::: AVAILABLE RECORDS :::

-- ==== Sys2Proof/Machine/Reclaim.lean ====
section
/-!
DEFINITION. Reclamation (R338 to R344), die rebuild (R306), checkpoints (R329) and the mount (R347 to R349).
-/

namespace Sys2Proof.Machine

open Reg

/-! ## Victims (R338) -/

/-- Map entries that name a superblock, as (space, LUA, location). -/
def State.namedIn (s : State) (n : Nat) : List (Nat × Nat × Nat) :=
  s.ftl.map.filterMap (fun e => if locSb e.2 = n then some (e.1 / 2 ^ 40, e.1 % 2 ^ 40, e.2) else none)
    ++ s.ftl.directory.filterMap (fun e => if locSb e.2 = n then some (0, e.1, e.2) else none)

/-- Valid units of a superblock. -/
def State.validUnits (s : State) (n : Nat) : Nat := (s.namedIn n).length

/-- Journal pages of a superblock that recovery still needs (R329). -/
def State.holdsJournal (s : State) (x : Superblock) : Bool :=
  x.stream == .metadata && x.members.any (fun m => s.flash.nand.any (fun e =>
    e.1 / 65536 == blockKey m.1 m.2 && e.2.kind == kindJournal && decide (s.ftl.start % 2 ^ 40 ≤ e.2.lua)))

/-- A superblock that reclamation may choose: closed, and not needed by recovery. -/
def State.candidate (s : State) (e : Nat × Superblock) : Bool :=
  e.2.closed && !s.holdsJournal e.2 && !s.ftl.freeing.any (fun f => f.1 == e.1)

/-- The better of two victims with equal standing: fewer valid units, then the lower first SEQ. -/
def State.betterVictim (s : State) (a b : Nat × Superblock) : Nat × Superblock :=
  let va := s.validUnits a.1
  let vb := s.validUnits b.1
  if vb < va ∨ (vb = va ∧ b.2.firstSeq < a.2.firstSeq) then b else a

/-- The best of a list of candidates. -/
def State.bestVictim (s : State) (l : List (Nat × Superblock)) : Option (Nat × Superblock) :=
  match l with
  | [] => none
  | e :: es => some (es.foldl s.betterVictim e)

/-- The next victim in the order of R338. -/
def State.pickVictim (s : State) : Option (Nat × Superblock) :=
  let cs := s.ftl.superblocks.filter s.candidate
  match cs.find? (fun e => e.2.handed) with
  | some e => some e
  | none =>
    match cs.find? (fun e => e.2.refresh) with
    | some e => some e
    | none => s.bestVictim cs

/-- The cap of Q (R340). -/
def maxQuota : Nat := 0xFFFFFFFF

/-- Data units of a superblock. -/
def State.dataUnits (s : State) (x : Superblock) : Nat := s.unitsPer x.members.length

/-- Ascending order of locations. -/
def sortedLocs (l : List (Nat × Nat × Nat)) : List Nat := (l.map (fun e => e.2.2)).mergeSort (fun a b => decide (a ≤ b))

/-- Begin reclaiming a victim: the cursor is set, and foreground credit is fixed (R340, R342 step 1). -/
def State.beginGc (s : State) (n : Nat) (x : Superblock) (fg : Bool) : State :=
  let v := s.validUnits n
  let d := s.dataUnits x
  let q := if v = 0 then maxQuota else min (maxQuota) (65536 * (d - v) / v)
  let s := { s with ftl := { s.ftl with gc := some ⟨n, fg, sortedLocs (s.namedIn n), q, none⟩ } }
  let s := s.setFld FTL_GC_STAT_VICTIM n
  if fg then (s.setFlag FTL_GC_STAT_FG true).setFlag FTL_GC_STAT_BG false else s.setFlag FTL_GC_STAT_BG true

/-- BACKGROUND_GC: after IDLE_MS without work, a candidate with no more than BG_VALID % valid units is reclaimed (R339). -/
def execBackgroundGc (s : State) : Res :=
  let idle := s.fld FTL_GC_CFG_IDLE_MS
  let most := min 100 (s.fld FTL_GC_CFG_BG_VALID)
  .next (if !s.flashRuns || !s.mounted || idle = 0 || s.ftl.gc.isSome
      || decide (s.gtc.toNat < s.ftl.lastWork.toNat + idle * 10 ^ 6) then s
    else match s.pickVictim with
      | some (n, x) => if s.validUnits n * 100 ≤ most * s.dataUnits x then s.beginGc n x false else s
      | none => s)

:::

THE TASK:
Only one stretch is wanted, so please give again exactly the lines from the start of the data through the line containing "let vb := s.validUnits b.1", both ends included.

EXERCISE RESULT:
-- ==== Sys2Proof/Machine/Reclaim.lean ====
section
/-!
DEFINITION. Reclamation (R338 to R344), die rebuild (R306), checkpoints (R329) and the mount (R347 to R349).
-/

namespace Sys2Proof.Machine

open Reg

/-! ## Victims (R338) -/

/-- Map entries that name a superblock, as (space, LUA, location). -/
def State.namedIn (s : State) (n : Nat) : List (Nat × Nat × Nat) :=
  s.ftl.map.filterMap (fun e => if locSb e.2 = n then some (e.1 / 2 ^ 40, e.1 % 2 ^ 40, e.2) else none)
    ++ s.ftl.directory.filterMap (fun e => if locSb e.2 = n then some (0, e.1, e.2) else none)

/-- Valid units of a superblock. -/
def State.validUnits (s : State) (n : Nat) : Nat := (s.namedIn n).length

/-- Journal pages of a superblock that recovery still needs (R329). -/
def State.holdsJournal (s : State) (x : Superblock) : Bool :=
  x.stream == .metadata && x.members.any (fun m => s.flash.nand.any (fun e =>
    e.1 / 65536 == blockKey m.1 m.2 && e.2.kind == kindJournal && decide (s.ftl.start % 2 ^ 40 ≤ e.2.lua)))

/-- A superblock that reclamation may choose: closed, and not needed by recovery. -/
def State.candidate (s : State) (e : Nat × Superblock) : Bool :=
  e.2.closed && !s.holdsJournal e.2 && !s.ftl.freeing.any (fun f => f.1 == e.1)

/-- The better of two victims with equal standing: fewer valid units, then the lower first SEQ. -/
def State.betterVictim (s : State) (a b : Nat × Superblock) : Nat × Superblock :=
  let va := s.validUnits a.1
  let vb := s.validUnits b.1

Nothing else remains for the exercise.